There are two ways of driving the truck: one is to use the forward/reverse switch; and the other is to spin the steering wheel. As the drive motor rotates 360 degrees, leaving the direction switch in forward and spinning the wheel (using the dash-mounted direction indicator as a guide) the truck can go from forward to reverse without touching the direction switch.

However, I wasn’t that game, so the direction switch got a real workout. MLA entrusted me to retrieve a 600kg box and pallet from the highest stack (about 6m), bring it out, drive away from the stack and lower the pallet to the ground, then reverse this process.

MLA senior area manager Rob Lewis (an incredibly patient guy) set the travel mode on economy or ‘turtle’ so I could gain confidence, then off I went.

Retrieving the pallet and lowering the pallet from the stack were straightforward but it took me two attempts to slot the pallet back in the stack.

I learned the better way with the Mitsubishi RBF16CA reach truck was to go slightly past the stacking position then do a sharp turn to line up the rack and pallet then slide the mast out to allow for the load wheels well out from the truck frame; very different from a counterbalance model.

But I found I didn’t have to use the sideways shift; with a little practise all operators could master the difference.

What seemed an hour later the task was completed. The only trouble I had was judging where the forks were in relation to the stacked pallet.

The mast control toggle switches were a delight to use and very responsive compared to the normal levers found in counterbalance trucks. Even with the pallet that high the truck was completely stable.

Having the chain offset made a big difference to judging where the forks and pallet were in relation to the stack.
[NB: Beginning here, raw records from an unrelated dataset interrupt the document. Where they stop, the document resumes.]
@[simp] theorem boot_event (c o p q r u : Nat) : bootView (s.event c o p q r u) = bootView s := id rfl
@[simp] theorem boot_send (o : Out) : bootView (s.send o) = bootView s := id rfl
@[simp] theorem boot_setHead (g : Nat) (x : HeadSt) : bootView (s.setHead g x) = bootView s := id rfl
@[simp] theorem boot_setActu (m : Nat) (x : Actu) : bootView (s.setActu m x) = bootView s := id rfl
@[simp] theorem boot_setEng (n : Nat) (x : Engine) : bootView (s.setEng n x) = bootView s := id rfl

@[simp] theorem boot_forAll {α : Type} (l : List α) (f : α → State → State) (h : ∀ a t, bootView (f a t) = bootView t) :
    bootView (s.forAll l f) = bootView s := State.forAll_keeps s bootView l f h
@[simp] theorem boot_when (c : Bool) (f : State → State) (h : ∀ t, bootView (f t) = bootView t) :
    bootView (s.when c f) = bootView s := State.when_keeps s bootView c f h

@[simp] theorem boot_masks (m : Nat) : bootView (s.masks m) = bootView s := by
  simp [State.masks]
@[simp] theorem boot_leave (stays : Bool) (g : Nat) : bootView (State.leave stays g s) = bootView s := by
  simp [State.leave, view_ite bootView]
@[simp] theorem boot_fitSet (m : Nat) : bootView (s.fitSet m) = bootView s := by simp [State.fitSet]

/-! ### Leaving the concurrent set and unloading (R99, R112, R119, R152) -/

@[simp] theorem boot_mayRewrite (g x n : Nat) : bootView (s.mayRewrite g x n) = bootView s := id rfl
@[simp] theorem boot_voidRun (g x n : Nat) : bootView (s.voidRun g x n) = bootView s := id rfl
@[simp] theorem boot_noteUnwritten (g x n : Nat) : bootView (s.noteUnwritten g x n) = bootView s := id rfl
@[simp] theorem boot_gates (l : List Nat) : bootView { s with gates := l } = bootView s := id rfl
@[simp] theorem boot_tear (x : Nat) (b : Bool) (g : Nat) : bootView (s.tear x b g) = bootView s := by
  simp only [State.tear]
  split
  · rfl
  · simp [view_ite bootView]
@[simp] theorem boot_tearAll (x : Nat) (gs : List Nat) : bootView (s.tearAll x gs) = bootView s := by simp [State.tearAll]
@[simp] theorem boot_reportBlocks (r c : Nat) (l : List Nat) : bootView (s.reportBlocks r c l) = bootView s := id rfl
@[simp] theorem boot_pool_stk (q : Pool) (k : Stoker) : bootView { s with pool := q, stk := k } = bootView s := id rfl
@[simp] theorem boot_endReads (gs : List Nat) : bootView (s.endReads gs) = bootView s := by simp [State.endReads]
@[simp] theorem boot_endTransfer (m : Nat) : bootView (s.endTransfer m) = bootView s := by
  simp only [State.endTransfer]; (repeat' split) <;> simp
@[simp] theorem boot_setPreamp (m a v : Nat) : bootView (s.setPreamp m a v) = bootView s := id rfl
@[simp] theorem boot_preampWrite (m a v : Nat) : bootView (s.preampWrite m a v) = bootView s := by
  simp [State.preampWrite, view_ite bootView]
@[simp] theorem boot_preampRest (m mode : Nat) : bootView (s.preampRest m mode) = bootView s := by simp [State.preampRest]
@[simp] theorem boot_unload (emerg : Bool) (x m : Nat) : bootView (State.unload emerg x m s) = bootView s := by
  simp [State.unload, view_ite bootView]
@[simp] theorem boot_restPositioners : bootView s.restPositioners = bootView s := by simp [State.restPositioners]

/-! ### Lanes, cores and MP's addresses (R124, R187, R284) -/

theorem boot_pins {s t : State} {p : Pins} (h : bootView t = bootView s) (hp : p.modResetLow = s.pins.modResetLow) :
    bootView { t with pins := p } = bootView s := by
  obtain ⟨-, -, -, -, -, hlow, -⟩ := boot_fields h
  rw [← h]; simp only [bootView, bootCore, hp, hlow]; rfl

@[simp] theorem boot_laneRefresh : bootView s.laneRefresh = bootView s := by
  simp only [State.laneRefresh]
  split
  · exact (boot_pins (boot_forAll _ _ _ fun m t => boot_unload t true Torn.unload m) rfl).trans (by simp [view_ite bootView])
  · simp [view_ite bootView]
@[simp] theorem boot_coreRefresh : bootView s.coreRefresh = bootView s := by simp [State.coreRefresh, view_ite bootView]
@[simp] theorem boot_que (q : Queues) : bootView { s with que := q } = bootView s := id rfl
@[simp] theorem boot_addrs (l : Tbl AddrSt) : bootView { s with addrs := l } = bootView s := id rfl
@[simp] theorem boot_xmit (port : Nat) (o : Out) : bootView (s.xmit port o) = bootView s := by
  simp [State.xmit, view_ite bootView]
@[simp] theorem boot_detect (port link : Nat) : bootView (s.detect port link) = bootView s := by
  simp [State.detect, view_ite bootView]
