-- ==== Sys2Proof/Machine/ControlTransfer.lean ====
section
/-! DEFINITION. Control transfer and the halt condition (42_control_transfer.md). There are no delay slots (R63). -/

namespace Sys2Proof.Machine

/-- JumpRegister (R64): the whole Word goes into the pc. -/
def execJr (regA : RegIdx) (s : State) : Result :=
  .next (s.setPc (s.readReg regA))

/-- Jump (R65): Halted where the target equals the 16-bit pc it was fetched with, the pc kept; else taken. -/
def execJ (target : Word) (s : State) : Result :=
  .next (if equalWords target s.pc then s.halt else s.setPc target)

/-- JumpAndLink (R66): register 7 takes the unmasked `cur + 1`. It never halts (R68). -/
def execJal (target : Word) (s : State) : Result :=
  .next ((s.writeReg Config.linkReg (nextPc s.pc)).setPc target)

/-- JumpIfEqual (R67): relative to `cur + 1` where the registers are equal. -/
def execJeq (regA regB : RegIdx) (imm : Word) (s : State) : Result :=
  .next (s.setPc
    (if equalWords (s.readReg regA) (s.readReg regB) then relativeTarget s.pc imm else nextPc s.pc))

end Sys2Proof.Machine
end

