/-- R67. JumpIfEqual: relative to cur + 1, modulo 65536, where the registers are equal on all 16 bits. -/
def Obligations.JumpIfEqualBranches : Prop :=
  ∀ (a b : RegIdx) (v : BitVec 7),
    decode (6#3 ++ a ++ b ++ v) = .jeq a b (sext7 v) ∧
    ∀ s : State, ∃ t, exec (.jeq a b (sext7 v)) s = .next t ∧
      t.pc.toNat = (if s.readReg a = s.readReg b then (s.pc.toNat + 1 + (sext7 v).toNat) % 65536
        else (s.pc.toNat + 1) % 65536) ∧
      t.run = s.run ∧ KeepsRegisters s t ∧ KeepsMemory s t ∧ KeepsCaches s t

/-- LoadWord (R71), with R70's address. The cache controller is presented the masked address, then the whole cell goes to
regB (lost in register 0); memory stays as it is. So in the machine of `exec`, whose configuration is the model's choice
(log entries 1 and 2), and in that of every configuration. That the events stand in the state is the model's choice (log
entry 5). -/
def Obligations.LoadWordReadsCell : Prop :=
  ∀ (a b : RegIdx) (v : BitVec 7),
    decode (4#3 ++ a ++ b ++ v) = .lw b a (sext7 v) ∧
    ∀ s : State,
      (effAddr s a (sext7 v)).toNat = ((s.readReg a).toNat + (sext7 v).toNat) % 65536 % 8192 ∧
      (∃ t, exec (.lw b a (sext7 v)) s = .next t ∧ LoadEffect Config.cache s t b (effAddr s a (sext7 v))) ∧
      ∀ cfg, ∃ t, execIn cfg (.lw b a (sext7 v)) s = .next t ∧ LoadEffect cfg s t b (effAddr s a (sext7 v))

/-- StoreWord (R72), with R70's address. The cache controller is presented the masked address, then the whole register regB
goes to that cell. Every other cell, and every byte key outside the two of that cell, reads as before, in any state; the
cell itself reads as the register in every state whose memory list is in canonical form. The byte keys are the model's
layout (log entry 4), the events in the state its choice (log entry 5), and so is the configuration of `exec` (log entries
1 and 2); the last clause is for every configuration. -/
def Obligations.StoreWordWritesCell : Prop :=
  ∀ (a b : RegIdx) (v : BitVec 7),
    decode (5#3 ++ a ++ b ++ v) = .sw b a (sext7 v) ∧
    ∀ s : State,
      (effAddr s a (sext7 v)).toNat = ((s.readReg a).toNat + (sext7 v).toNat) % 65536 % 8192 ∧
      (∃ t, exec (.sw b a (sext7 v)) s = .next t ∧
        ∀ addr, addr = effAddr s a (sext7 v) → StoreEffect Config.cache s t b addr) ∧
      ∀ cfg, ∃ t, execIn cfg (.sw b a (sext7 v)) s = .next t ∧
        ∀ addr, addr = effAddr s a (sext7 v) → StoreEffect cfg s t b addr

/-! ## The step -/

/-- A Running engine executes the instruction decoded from the cell pc mod 8192 (R14, R23). The last line of R23's Step,
`x[0] <- 0`, is not a part of the step here but of the operations that read and write registers, so that the step adds
nothing around the instruction: that is the model's choice (log entry 7), which R13 and R24 leave to it. -/
def Obligations.StepRunsDecodedInstruction : Prop :=
  ∀ (s : State) (i : Instr), s.run = .running →
    decode (s.mem.readCell (BitVec.ofNat 13 (s.pc.toNat % 8192))) = i →
    i.wf = true ∧ step s = exec i s ∧ ∀ cfg, stepIn cfg s = execIn cfg i s

/-- No instruction and no step faults or is refused, in any state (R92, R93; log entry 16, DEDUCED). That a Halted engine,
for which R15 and R23 give no step, answers a next state too is the model's choice (log entry 6). -/
def Obligations.StepAlwaysAnswersNext : Prop :=
  (∀ (i : Instr) (s : State), ∃ t, exec i s = .next t) ∧ (∀ s : State, ∃ t, step s = .next t) ∧
  ∀ cfg, (∀ (i : Instr) (s : State), ∃ t, execIn cfg i s = .next t) ∧ ∀ s : State, ∃ t, stepIn cfg s = .next t

/-- The pc after a step, for every instruction (the table of R63). -/
def Obligations.ProgramCounterTable : Prop :=
  ∀ (cfg : CacheConfig) (s t : State), s.run = .running → (step s = .next t ∨ stepIn cfg s = .next t) →
    t.pc = match decode s.fetchWord with
      | .jr a => s.readReg a
      | .j target => target
      | .jal target => target
      | .jeq a b imm => if s.readReg a = s.readReg b then s.pc + 1 + imm else s.pc + 1
      | i => if i.isUndefined = true then s.pc else s.pc + 1

/-- Register slot 0 holds 0 after every instruction that found 0 there, and every register read of index 0 gives 0 in
any state (R13). That the register operations, and no end of step, see to it is the model's choice (log entry 7). -/
def Obligations.RegisterZeroStaysZero : Prop :=
  ∀ (cfg : CacheConfig) (i : Instr) (s t : State), s.regs[0] = 0 → (exec i s = .next t ∨ execIn cfg i s = .next t) →
    t.regs[0] = 0 ∧ t.readReg 0 = 0

/-- The run state becomes Halted in exactly one case: a Jump whose target equals the pc it was fetched with (R65,
R68). -/
def Obligations.HaltsExactlyOnSelfJump : Prop :=
  ∀ (cfg : CacheConfig) (s t : State), s.run = .running → (step s = .next t ∨ stepIn cfg s = .next t) →
    (t.run = .halted ↔ decode s.fetchWord = .j s.pc)

/-- Halted is terminal: no number of steps changes anything (R15, R105). That a Halted engine answers its own state is
the model's choice (log entry 6). -/
def Obligations.HaltedIsTerminal : Prop :=
  ∀ (cfg : CacheConfig) (s : State) (n : Nat), s.run = .halted →
    Sys2Proof.core.run n s = .next s ∧ (blockIn cfg).run n s = .next s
The suspension seat dialled up to maximum bulk was so supportive. And how nice it was to not have an internal combustion engine thumping away behind me. The only noise when not moving or raising or lowering the mast was the motor and pumps cooling fan. My tinnitus sure had an easy run that day.

 

The bottom line

The biggest change I’ve seen in my 25 years of testing forklifts is just how good operator ergonomics have become. Features such as offsetting the mast chain, seat slides and steering wheel/instrument panel tilt and reach have made operating these machines so much less stressful than even 10 years ago.

The Mitsubishi RBF16CA reach truck has everything an operator needs to make a factory shift seem to go that much faster. Buyers must be impressed too because the first run of units imported had all been sold after just brief demo drives the day before I tested the RBF16CA. Some were even sold from the brochure.

Thanks Lewis and MLA for having the confidence in me not to drop a loaded pallet.